Report each line of the entries that includes "setReg" by copying it.

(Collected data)
----------

-- ==== Sys2Proof/Machine/Monitor.lean ====
section
/-!
DEFINITION. The 64 monitor units (chapter 16, R384 to R387).
-/
namespace Sys2Proof.Machine

/-- A monitor. -/
def State.mon (s : State) (m : Nat) : Mon := tabGet {} s.mons m

/-- A monitor replaced. -/
def State.setMon (s : State) (m : Nat) (x : Mon) : State := { s with mons := tabPut {} s.mons m x }

/-- A source and instance of Table 16-7; 0 is none. -/
def monSourceOk (source inst : Nat) : Bool :=
  match source with
  | 0x00 => true
  | 0x01 => decide (inst < 16)
  | 0x02 => decide (inst < 48)
  | 0x03 => decide (inst < 16)
  | 0x04 => decide (inst < 800)
  | 0x05 => decide (inst < 64)
  | 0x06 => decide (inst < 96)
  | 0x07 => decide (inst < 5)
  | 0x08 => decide (inst < 48)
  | 0x09 => inst == 0
  | 0x0A => decide (inst < 16)
  | 0x0B => decide (inst < 24)
  | 0x0C => inst == 0
  | 0x0D => inst == 0
  | 0x0E => decide (inst < 16)
  | 0x0F => decide (inst < 2)
  | _ => false

/-- The edges that BIN_MODE gives (R385). -/
def State.monEdges (s : State) (m : Nat) : List Int :=
  let base := s.fldI (Reg.MON_BIN_BASE m)
  match s.fld (Reg.MON_CFG_BIN_MODE m) with
  | 0 => (List.range 31).map fun i => base + (i + 1 : Nat) * (s.fld (Reg.MON_BIN_WIDTH m) : Int)
  | 1 => (List.range 31).map fun i => min 2147483647 (base * (2 ^ i : Nat))
  | _ => (s.mon m).table

/-- The bin of a sample. -/
def binOf (edges : List Int) (v : Int) : Nat := ((List.range 31).filter fun i => decide (edges.getD i 0 ≤ v)).length

/-- A window starts: accumulators clear, and the edges that BIN_MODE and the last load give are in force. -/
def State.monStart (s : State) (m : Nat) : State :=
  let s := s.setMon m { s.mon m with acc := {}, edges := s.monEdges m, since := s.now }
  (s.setFld (Reg.MON_STATUS_BINS_PEND m) 0).setFld (Reg.MON_STATUS_SUM_SAT m) 0

/-- A monitor restarts (R386). -/
def State.monRestart (s : State) (m : Nat) : State :=
  (s.monStart m).setFlag (Reg.MON_STATUS_RUNNING m) (s.flag (Reg.MON_CFG_ENABLE m) && s.flag (Reg.MON_CFG_SOURCE m))

/-- A sample joins the accumulators (R384); whether the sum saturated. -/
def MonAcc.add (a : MonAcc) (edges : List Int) (v : Int) : MonAcc × Bool :=
  let b := binOf edges v
  let t := a.sum + v
  let c := clampInt (-(2 ^ 63 : Nat)) (2 ^ 63 - 1 : Nat) t
  ({ min := if v < a.min then v else a.min, max := if a.max < v then v else a.max, count := Nat.min (idxMod - 1) (a.count + 1), sum := c,
     bins := tabPut 0 a.bins b (Nat.min (idxMod - 1) (tabGet 0 a.bins b + 1)) }, c != t)

/-- LEN, 0 taken as 1. -/
def State.monLen (s : State) (m : Nat) : Nat := max 1 (s.fld (Reg.MON_WIN_LEN m))

/-- A window ends: its results are held, WINDOWS counts, MON_WINDOW is raised, the next starts. -/
def State.monEnd (s : State) (m : Nat) (tag : Option Nat) : State :=
  let s := s.setMon m { s.mon m with held := (s.mon m).acc }
  let s := ((s.bumpWrap (Reg.MON_STATUS_WINDOWS m)).monStart m)
  s.raiseIf (s.flag (Reg.MON_CFG_EV_EN m)) 54 tag

/-- The sample of a source whose quantity the state holds (Table 16-7): Concertina fill, FOM, head temperature, VCORE,
canary speed, capture buffer fill, speed request and web speed. -/
def State.monShown (s : State) (source inst : Nat) : Option Int :=
  match source with
  | 0x03 => some (s.fld (Reg.DOSE_BAR_CONC_FILL inst))
  | 0x06 => some (s.fld (Reg.LANE_STATUS_FOM inst))
  | 0x08 => some (s.fldI (Reg.FIRE_B_ECHO_TEMP inst))
  | 0x09 => some (s.fld Reg.PACE_MEAS_VCORE_MV)
  | 0x0A => some (s.fld (Reg.PACE_CANARY_SPEED inst))
  | 0x0B => some (s.fld (Reg.CAP_STATUS_FILL_PCT inst))
  | 0x0C => some (s.fld Reg.YOYO_REQ_REQ)
  | 0x0D => some s.webSpeed
  | _ => none

/-- The sample that a monitor takes: that of its source (Table 16-7); `value` where the state does not hold it, as a
delay that only a clock outside the model measures. -/
def State.monTaken (s : State) (m : Nat) (value : Int) : Int :=
  (s.monShown (s.fld (Reg.MON_CFG_SOURCE m)) (s.fld (Reg.MON_CFG_INSTANCE m))).getD value

/-- MONITOR_SAMPLE (R384, R386): a window of LEN samples ends with its last. -/
def execMonitorSample (unit : Nat) (value : Int) (s : State) : Result :=
  .next <|
    if !(decide (unit < 64) && s.flag (Reg.MON_STATUS_RUNNING unit)) then s
    else
      let x := s.mon unit
      let r := x.acc.add x.edges (signedOf 32 (unsignedOf 32 (s.monTaken unit value)))
      let s := s.setMon unit { x with acc := r.1 }
      let s := if r.2 then s.setFld (Reg.MON_STATUS_SUM_SAT unit) 1 else s
      if s.fld (Reg.MON_CFG_WIN_MODE unit) = 1 ∧ s.monLen unit ≤ r.1.count then s.monEnd unit none else s

/-- The present window is over (R386): LEN samples, or LEN microseconds of reference ticks. -/
def State.monOver (s : State) (m : Nat) : Bool :=
  match s.fld (Reg.MON_CFG_WIN_MODE m) with
  | 1 => decide (s.monLen m ≤ (s.mon m).acc.count)
  | 2 => decide ((s.mon m).since + 250 * s.monLen m ≤ s.now)
  | _ => false

/-- MONITOR_WINDOW_END (R386). -/
def execMonitorWindowEnd (unit : Nat) (s : State) : Result :=
  .next <|
    if decide (unit < 64) && s.flag (Reg.MON_STATUS_RUNNING unit) && s.monOver unit then s.monEnd unit none else s

/-- A field of MON_CFG as a write leaves it: value 3 of the two modes, and a source outside Table 16-7, are ignored. -/
def State.monCfgWord (s : State) (m : Nat) (v : Word) : Word :=
  let old := s.reg (Reg.MON_CFG m)
  let keep (w : Word) (hi lo : Nat) : Word := setWordBits w hi lo (wordBits old hi lo)
  let w := setWordBits v 15 12 0
  let w := if wordBits v 30 29 = 3 then keep w 30 29 else w
  let w := if wordBits v 28 27 = 3 then keep w 28 27 else w
  if monSourceOk (wordBits v 23 16) (wordBits v 11 0) then w else keep (keep w 23 16) 11 0

/-- A write of MON_CFG 0, MON_WIN 1 or MON_BIN 2 of a monitor, which restarts it (R386). -/
def State.monWrite (s : State) (m reg : Nat) (v : Word) : State :=
  let s := match reg with
    | 0 => s.setReg (Reg.MON_CFG m) (s.monCfgWord m v)
    | 1 => s.setReg (Reg.MON_WIN m) v
    | _ => s.setReg (Reg.MON_BIN m) (if wordBits v 15 0 = 0 then setWordBits v 15 0 (s.fld (Reg.MON_BIN_WIDTH m)) else v)
  s.monRestart m

/-- MONITOR_CONFIG_WRITE (R386). -/
def execMonitorConfigWrite (unit reg : Nat) (value : Word) (s : State) : Result :=
  .next <| if decide (unit < 64) && decide (reg < 3) then
    s.orLater ⟨Reg.MON_CFG unit + 4 * reg, 31, 0⟩ value.toNat fun s => s.monWrite unit reg value else s

/-- A snapshot of a monitor: its running accumulators become its held result (R387). -/
def State.monSnap (s : State) (m : Nat) : State := s.setMon m { s.mon m with held := (s.mon m).acc }

/-- MON_SNAPSHOT_EVENT (R387): the monitors with TRIG_SNAP. -/
def execMonSnapshotEvent (s : State) : Result :=
  .next <|
    (((List.range 64).filter fun m => s.flag (Reg.MON_CFG_TRIG_SNAP m)).foldl State.monSnap s).endTask 75

/-- MON_RESTART (R386): the monitors with TRIG_RESTART. -/
def execMonRestart (s : State) : Result :=
  .next <|
    (((List.range 64).filter fun m => s.flag (Reg.MON_CFG_TRIG_RESTART m)).foldl State.monRestart s).endTask 76

/-- 148 bytes of a held result (Table 04-7, R387). -/
def MonAcc.bytes (a : MonAcc) : List Byte :=
  leBytes 4 (unsignedOf 32 a.min) ++ leBytes 4 (unsignedOf 32 a.max) ++ leBytes 4 a.count ++ leBytes 8 (unsignedOf 64 a.sum) ++
    (List.range 32).flatMap fun i => leBytes 4 (tabGet 0 a.bins i)

/-- MON_SNAPSHOT (R387): 0x0601. -/
def execMonSnapshot (rq : Rq) (mask start : Nat) (s : State) : Result :=
  .next <| s.run rq 0x0601 fun s =>
    s.withParams rq 0x0601 [(24, decide (start < 64))] fun s =>
      let l := (List.range 64).filter (bitAt mask)
      let snaps := l.filter fun m => s.fld (Reg.MON_CFG_WIN_MODE m) == 0 && !s.flag (Reg.MON_CFG_TRIG_SNAP m)
      let s := snaps.foldl State.monSnap s
      let b := (l.filter fun m => decide (start ≤ m)).flatMap fun m => (s.mon m).held.bytes
      let more := decide (4080 < b.length)
      s.finish rq 0x0601 scDone (if more then b.take (4080 / 148 * 148) else b) more

/-- The edges of a bin table. -/
def readEdges (t : List Byte) : List Int := (List.range 31).map fun i => signedOf 32 (leAt t (16 + 4 * i) 4)

/-- The first failing offset of a bin table (R385). -/
def binsBad (t : List Byte) : Option Nat :=
  let e := readEdges t
  firstFail ([(0, decide (t.length = 140))] ++ zerosAt t 0 16 ++
    ((List.range 30).map fun i => (20 + 4 * i, decide (e.getD i 0 < e.getD (i + 1) 0))))

/-- MON_BINS_LOAD (R385): 0x0600; the edges take effect at the next window start. -/
def execMonBinsLoad (rq : Rq) (chunk : Chunk) (s : State) : Result :=
  let m := chunk.inst
  .next <| s.run rq 0x0600 fun s =>
    s.loadChunk rq 0x0600 64 false chunk fun t rep s =>
      match binsBad t with
      | some o => s.reject rq 0x0600 2 0x40 o
      | none =>
        ((s.setMon m { s.mon m with table := readEdges t }).setFld (Reg.MON_STATUS_BINS_PEND m) 1).finish rq 0x0600 scDone rep

end Sys2Proof.Machine
end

----------

> Solution for this exercise
    | 0 => s.setReg (Reg.MON_CFG m) (s.monCfgWord m v)
    | 1 => s.setReg (Reg.MON_WIN m) v
    | _ => s.setReg (Reg.MON_BIN m) (if wordBits v 15 0 = 0 then setWordBits v 15 0 (s.fld (Reg.MON_BIN_WIDTH m)) else v)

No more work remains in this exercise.